В нашей семнадцатой (а именно так мы называли свою школу), в которой проработал почти 38 лет, теперь заканчивался учебный год и начинались сплавы по рекам: Белой, Инзеру, Зилиму. Чаще – по Белой. Их было обычно два: короткий – недельный. На нем обкатывали новичков. И большой – пятнадцатидневный, для более опытных и старших школьников.
Но всё не вечно в мироздании… С годами то ли устал, то ли пресытился. Когда в группе 25-30 человек учеников, которых и грести учить, и дрова для костров готовить, баньки на берегу класть, по шкуродёрам в пещерах ползать, бесконечно клеить напрочь изношенные плавсредства, и много чему ещё учить надо. В то время, когда душа рвется на перекат порыбачить.
Одним словом, от сплавов я не отказался, но многолюдье утомляло и постепенно переключился на семейные или дружеские походы. Короткий маршрут, экипаж 2-5 человек. Минимум гребли, максимум днёвок. Рыбные места. И за неделю – максимум отдыха и адреналина.
В один из таких походов собрались мы с одноклассником Колей Батуриным, с собой взяли старших дочерей. По поводу девчонок-девятиклассниц сомнений не было. Колькина Оксана-спортсменка, на сплавах бывала. Про свою Ирину вообще разговоров нет: к лесу вместе с младшей Наташей с малолетства приучены. И на сплавы, и на рыбалку постоянно с собой брал.
Сплавсредство у меня было тихоходное, но хорошее - шестиместный ПСН (плот спасательный надувной). На четверых человек - куда с добром! Под ложечкой сосало лишь одно: Колька в очередной раз запил. Именно это не давало мне покоя, а ещё больше угнетало его жену Надежду.
-Женька, -умоляла она меня, -хоть на недельку выдерни его на природу. Может, свежим воздухом подышит, порыбачит да опомнится. А то ведь житья никакого нет!

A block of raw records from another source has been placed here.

/-- With no head that moves the departure is all, and the guard is STOPPED (R151). -/
theorem guardLeave_not_moving (hv : s.headMoving = false) (c : Cause) (m : Mode) :
    (guardLeave c m s).gd.state = .stopped ∧ (guardLeave c m s).gd.den = .low ∧ (guardLeave c m s).pg = s.pg
      ∧ (guardLeave c m s).pb = s.pb ∧ (guardLeave c m s).notices = (s.tellsOfDeparture c m).notices := by
  obtain ⟨hv', hpg, hnotices⟩ := departure_not_moving hv c m
  rw [guardLeave_of_not_moving hv', departure_gd, guardRecord_gd, hv]
  exact ⟨rfl, if_neg fun ⟨_, h, _⟩ => Bool.false_ne_true h, hpg, departure_pb .., hnotices⟩

theorem not_moving_of_waits (hw : s.queue.head?.all (fun h => h.state == .waiting || h.state == .queued) = true) :
    s.headMoving = false := by
  rw [State.headMoving, State.head?]
  cases hq : s.queue.head? with
  | none => rfl
  | some h =>
    rw [hq, Option.all_some] at hw
    have hwaits : h.state = .waiting ∨ h.state = .queued := by simpa using hw
    rw [Option.any_some]
    obtain hs | hs := hwaits <;> rw [hs] <;> rfl

/-- A head that waits, or none, is left as it is (R71, R151). -/
theorem guardLeave_waits (hw : s.queue.head?.all (fun h => h.state == .waiting || h.state == .queued) = true) (c : Cause) (m : Mode) :
    (guardLeave c m s).queue = s.queue ∧ (guardLeave c m s).ru = s.ru ∧ (guardLeave c m s).tif.owed = s.tif.owed
      ∧ (guardLeave c m s).outgoing = (s.tellsOfDeparture c m).outgoing := by
  obtain ⟨hv, -⟩ := departure_not_moving (not_moving_of_waits hw) c m
  obtain ⟨hq, -, hru, howed, hout⟩ := departure_stays (not_departsWithSlot_of_waits hw) c m
  rw [guardLeave_of_not_moving hv]
  exact ⟨hq, hru, howed, hout⟩

/-- A departure with ABRUPT and a head that moves ends the head (R117, R151, R152). -/
theorem guardLeave_abrupt (hq : s.queue = h :: rest) (hv : h.state.isMoving = true) (c : Cause) :
    (guardLeave c .abrupt s).gd.state = .stopped ∧ (guardLeave c .abrupt s).gd.den = .low
      ∧ (guardLeave c .abrupt s).pg = s.pg.resting ∧ (guardLeave c .abrupt s).queue = promote rest
      ∧ (guardLeave c .abrupt s).pb = s.pb.referredBy rest := by
  obtain ⟨h', hq', hv', hpg⟩ := departure_of_moving hq hv c .abrupt
  have hstop := departure_stopping ((headMoving_of_queue hq).trans hv) c .abrupt
  rw [guardLeave_eq, finishIfOver_claim_abrupt hq' hv', leftBy_gd_of_stopping (v := (departure c .abrupt s).atRest) hstop, leftBy_pg, leftBy_queue, leftBy_pb]
  exact ⟨rfl, rfl, hpg, rfl, congrArg (fun pb : Pb => pb.referredBy rest) (departure_pb c .abrupt s)⟩

/-- The notices of the end of a head after a departure that leaves the generator (R75, R151). -/
theorem leftBy_departure_outgoing (c : Cause) (m : Mode) (hpg : (departure c m s).pg = s.pg)
    (ho : (departure c m s).outgoing = (s.tellsOfDeparture c m).outgoing) (h : Segment) (rest : List Segment) (o : SegOutcome) :
    ((departure c m s).atRest.leftBy h rest o).outgoing
      = ((s.tellsOfDeparture c m).tellsOfEnd h o rest).outgoing := by
  rw [leftBy_outgoing]
  obtain ⟨hss, hpb, hpg'⟩ := tellsOfDeparture_frame c m s
  refine tellsOfEnd_outgoing_congr (t := (departure c m s).atRest) (s := s.tellsOfDeparture c m) ?_
    ((atRest_outgoing _).trans ho) ?_ ?_ h o rest
  · rw [atRest_ss, departure_ss, hss]
  · rw [atRest_pb, departure_pb, hpb]
  · rw [hpg', ← hpg]
    rfl

/-- A departure with ABRUPT ends an ENDING head with its outcome (R151, R152). -/
theorem guardLeave_abrupt_ending {o : SegOutcome} {m' : Mode} (hq : s.queue = h :: rest) (hs : h.state = .ending o m') (c : Cause) :
    (guardLeave c .abrupt s).ru = s.ru ∧ (guardLeave c .abrupt s).tif.owed = s.tif.owed
      ∧ (guardLeave c .abrupt s).outgoing = ((s.tellsOfDeparture c .abrupt).tellsOfEnd h o rest).outgoing := by
  obtain ⟨hq', hpg, hru, howed, hout⟩ := departure_stays (not_departsWithSlot_of_ending hq hs) c .abrupt
  have hend := leftBy_departure_outgoing c .abrupt hpg hout h rest o
  have hleave : guardLeave c .abrupt s = (departure c .abrupt s).atRest.leftBy h rest o := by
    rw [guardLeave_eq, finishIfOver_claim_abrupt (hq'.trans hq) (by rw [hs]; rfl), hs]
    rfl
  rw [hleave, leftBy_ru, leftBy_owed, atRest_ru, atRest_tif]
  exact ⟨hru, howed, hend⟩

/-- The claim and the end of a head leave the slots and the HALTs owed (R151). -/
theorem guardLeave_slots (c : Cause) (m : Mode) (s : State) :
    (guardLeave c m s).ru = (departure c m s).ru ∧ (guardLeave c m s).tif.owed = (departure c m s).tif.owed := by
  rw [guardLeave_eq, finishIfOver_ru, finishIfOver_owed, claim_ru, claim_tif]
  exact ⟨rfl, rfl⟩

«Житья не было» и первый день сплава. Сколько ни искала Надежда в его вещах, не нашла, а заначку Колька все-таки прихватил. Хорошо хоть первый переход был коротким: надо было сплавиться на несколько километров от деревни, вблизи которой стартовали. Николай прикладывался к бутылке, пел песни, шутил невпопад. Толку от него не было ни на воде, ни у костра. На вечернюю рыбалку я его просто не взял. Когда же поздно вечером я добрёл до стоянки, все ахнули, увидев мой улов. Теперь весело стало нам, а Батурин, погрузившись в угрюмую кручину, обиженный поплелся в палатку.
Утром, стоя на перекате, я опять хорошо ловил. И намечал план дальнейших действий. Поскольку мы заночевали в устье Кухтура, надо показать детям диковинку. Странная эта речушка Кухтур, своей необычностью замечательная. Кстати, он не один, а целых четыре: Сухой Кухтур, Большой Кухтур, Малый и, наконец, все это сливается в просто Кухтур. Катятся они к Белой из безлюдных таёжных урочищ хребтов Карагас, Крака и Куюшты. Сливаются недалеко от древнего башкирского села Кагарманово. Последним к семейству присоединяется малый «брат». Но дружной семьи, очевидно, не получается. Река по весне бешеная и бурная, скоро утихает и к лету пропадает, местами вовсе уходя под землю. Появляется на поверхности за несколько километров до встречи с Белой. В устье опять распадается на несколько речушек-ручейков и самый крупный из них вновь напоминает о крутом весеннем норове. Да так, что за полтора километра слышно. Это водопад, точнее водопадик ростом в метр-полтора, но рёв от него, как от настоящего. Наверное, это шум подземного русла, сдавившего некогда бурный весенний поток, так голосит, приветствуя долгожданную свободу.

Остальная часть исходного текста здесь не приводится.